The Wife of a Politician
The publication of Oh’s book comes as Thae Yong Ho’s star status has risen in South Korean politics. As the first directly elected defector-politician in South Korea, Thae has become both a magnet for praise and controversy; and as a member of the People Power Party’s Supreme Council, he looks set to become an important fixture in South Korean politics for some time to come.
Given Thae’s status, it is worth reflecting for a moment on Oh’s book as being part of an effort to refine the image of Thae and his family. In general, much of the information we have about Thae—and many other high-profile defectors, such as defector-poet Jang Jin-sung—rely on what they say about themselves or the books they write. Much of the commentary about Thae in Oh’s book could fall into the category of “folksy,” with a jab or two at his later-in-life lack of hair and, perhaps, understandably, drinking a bit too much at his first meeting with Oh’s father. Generally, Thae comes off as a hard-working diplomat who takes the education of his children seriously and ultimately grows frustrated enough with the North Korean regime that he and his wife decide to defect. However, Oh does not go into any detail about their actual defection process.

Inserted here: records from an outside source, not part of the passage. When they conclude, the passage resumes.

/-! ### setEp -/
@[simp] theorem State.setEp_pending (s : State) (n : Nat) (x : EthP) : (s.setEp n x).pending = s.pending := rfl
@[simp] theorem State.setEp_sent (s : State) (n : Nat) (x : EthP) : (s.setEp n x).sent = s.sent := rfl
@[simp] theorem State.setEp_free (s : State) (n : Nat) (x : EthP) : (s.setEp n x).free = s.free := rfl
@[simp] theorem State.setEp_wt (s : State) (n : Nat) (x : EthP) : (s.setEp n x).wt = s.wt := rfl
@[simp] theorem State.setEp_fired (s : State) (n : Nat) (x : EthP) : (s.setEp n x).fired = s.fired := rfl
@[simp] theorem State.setEp_regs (s : State) (n : Nat) (x : EthP) : (s.setEp n x).regs = s.regs := rfl
@[simp] theorem State.setEp_force (s : State) (n : Nat) (x : EthP) : (s.setEp n x).force = s.force := rfl
@[simp] theorem State.setEp_hw (s : State) (n : Nat) (x : EthP) : (s.setEp n x).hw = s.hw := rfl
@[simp] theorem State.setEp_staged (s : State) (n : Nat) (x : EthP) : (s.setEp n x).staged = s.staged := rfl
@[simp] theorem State.setEp_latches (s : State) (n : Nat) (x : EthP) : (s.setEp n x).latches = s.latches := rfl
@[simp] theorem State.setEp_hostErr (s : State) (n : Nat) (x : EthP) : (s.setEp n x).hostErr = s.hostErr := rfl
@[simp] theorem State.setEp_sbdErr (s : State) (n : Nat) (x : EthP) : (s.setEp n x).sbdErr = s.sbdErr := rfl
@[simp] theorem State.setEp_warden (s : State) (n : Nat) (x : EthP) : (s.setEp n x).warden = s.warden := rfl
@[simp] theorem State.setEp_log (s : State) (n : Nat) (x : EthP) : (s.setEp n x).log = s.log := rfl
@[simp] theorem State.setEp_gau (s : State) (n : Nat) (x : EthP) : (s.setEp n x).gau = s.gau := rfl
@[simp] theorem State.setEp_sel (s : State) (n : Nat) (x : EthP) : (s.setEp n x).sel = s.sel := rfl
@[simp] theorem State.setEp_hld (s : State) (n : Nat) (x : EthP) : (s.setEp n x).hld = s.hld := rfl
@[simp] theorem State.setEp_out (s : State) (n : Nat) (x : EthP) : (s.setEp n x).out = s.out := rfl
@[simp] theorem State.setEp_seqs (s : State) (n : Nat) (x : EthP) : (s.setEp n x).seqs = s.seqs := rfl
@[simp] theorem State.setEp_clus (s : State) (n : Nat) (x : EthP) : (s.setEp n x).clus = s.clus := rfl
@[simp] theorem State.setEp_flt (s : State) (n : Nat) (x : EthP) : (s.setEp n x).flt = s.flt := rfl
@[simp] theorem State.setEp_rcd (s : State) (n : Nat) (x : EthP) : (s.setEp n x).rcd = s.rcd := rfl
@[simp] theorem State.setEp_pmc (s : State) (n : Nat) (x : EthP) : (s.setEp n x).pmc = s.pmc := rfl
@[simp] theorem State.setEp_links (s : State) (n : Nat) (x : EthP) : (s.setEp n x).links = s.links := rfl
@[simp] theorem State.setEp_twin (s : State) (n : Nat) (x : EthP) : (s.setEp n x).twin = s.twin := rfl
@[simp] theorem State.setEp_tdc (s : State) (n : Nat) (x : EthP) : (s.setEp n x).tdc = s.tdc := rfl
@[simp] theorem State.setEp_gnb (s : State) (n : Nat) (x : EthP) : (s.setEp n x).gnb = s.gnb := rfl
@[simp] theorem State.setEp_key (s : State) (n : Nat) (x : EthP) : (s.setEp n x).key = s.key := rfl
@[simp] theorem State.setEp_fuses (s : State) (n : Nat) (x : EthP) : (s.setEp n x).fuses = s.fuses := rfl
@[simp] theorem State.setEp_att (s : State) (n : Nat) (x : EthP) : (s.setEp n x).att = s.att := rfl
@[simp] theorem State.setEp_eth (s : State) (n : Nat) (x : EthP) : (s.setEp n x).eth = s.eth.set n x := rfl
@[simp] theorem State.setEp_tsv (s : State) (n : Nat) (x : EthP) : (s.setEp n x).tsv = s.tsv := rfl
@[simp] theorem State.setEp_aud (s : State) (n : Nat) (x : EthP) : (s.setEp n x).aud = s.aud := rfl
@[simp] theorem State.setEp_mix (s : State) (n : Nat) (x : EthP) : (s.setEp n x).mix = s.mix := rfl
@[simp] theorem State.setEp_hst (s : State) (n : Nat) (x : EthP) : (s.setEp n x).hst = s.hst := rfl
@[simp] theorem State.setEp_sbd (s : State) (n : Nat) (x : EthP) : (s.setEp n x).sbd = s.sbd := rfl
@[simp] theorem State.setEp_mem (s : State) (n : Nat) (x : EthP) : (s.setEp n x).mem = s.mem := rfl
@[simp] theorem State.setEp_cast_ (s : State) (n : Nat) (x : EthP) : (s.setEp n x).cast_ = s.cast_ := rfl
@[simp] theorem State.setEp_dram (s : State) (n : Nat) (x : EthP) : (s.setEp n x).dram = s.dram := rfl
@[simp] theorem State.setEp_coreOn (s : State) (n : Nat) (x : EthP) : (s.setEp n x).coreOn = s.coreOn := rfl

Interestingly, she does note toward the end of the book that it was her husband’s idea to head to South Korea so he could conduct a unification campaign against the regime rather than take the more “quiet” route of remaining in Europe. If they had stayed in Europe, Oh recalls she had thought that they could reduce the level of retribution the regime could deliver on their families. Her conclusion about whether she and her family made the right decision to leave North Korea appears clear, however. In her words, North Korea is a: “country without a future regardless of how hard one works” (276).
All in all, Oh’s book does not have the same level of headline-grabbing anecdotes about the inner workings of North Korea’s leadership and diplomacy that characterizes her husband’s book. Nor does her book provide any particularly new insights into contemporary North Korean society that cannot be gleaned from defector testimonies and grassroots organizations reporting on the country. However, she does add interesting details that complement Thae’s story and provides stories about herself that, given her background as a woman and a former member of the North Korean elite, are interesting in their own right.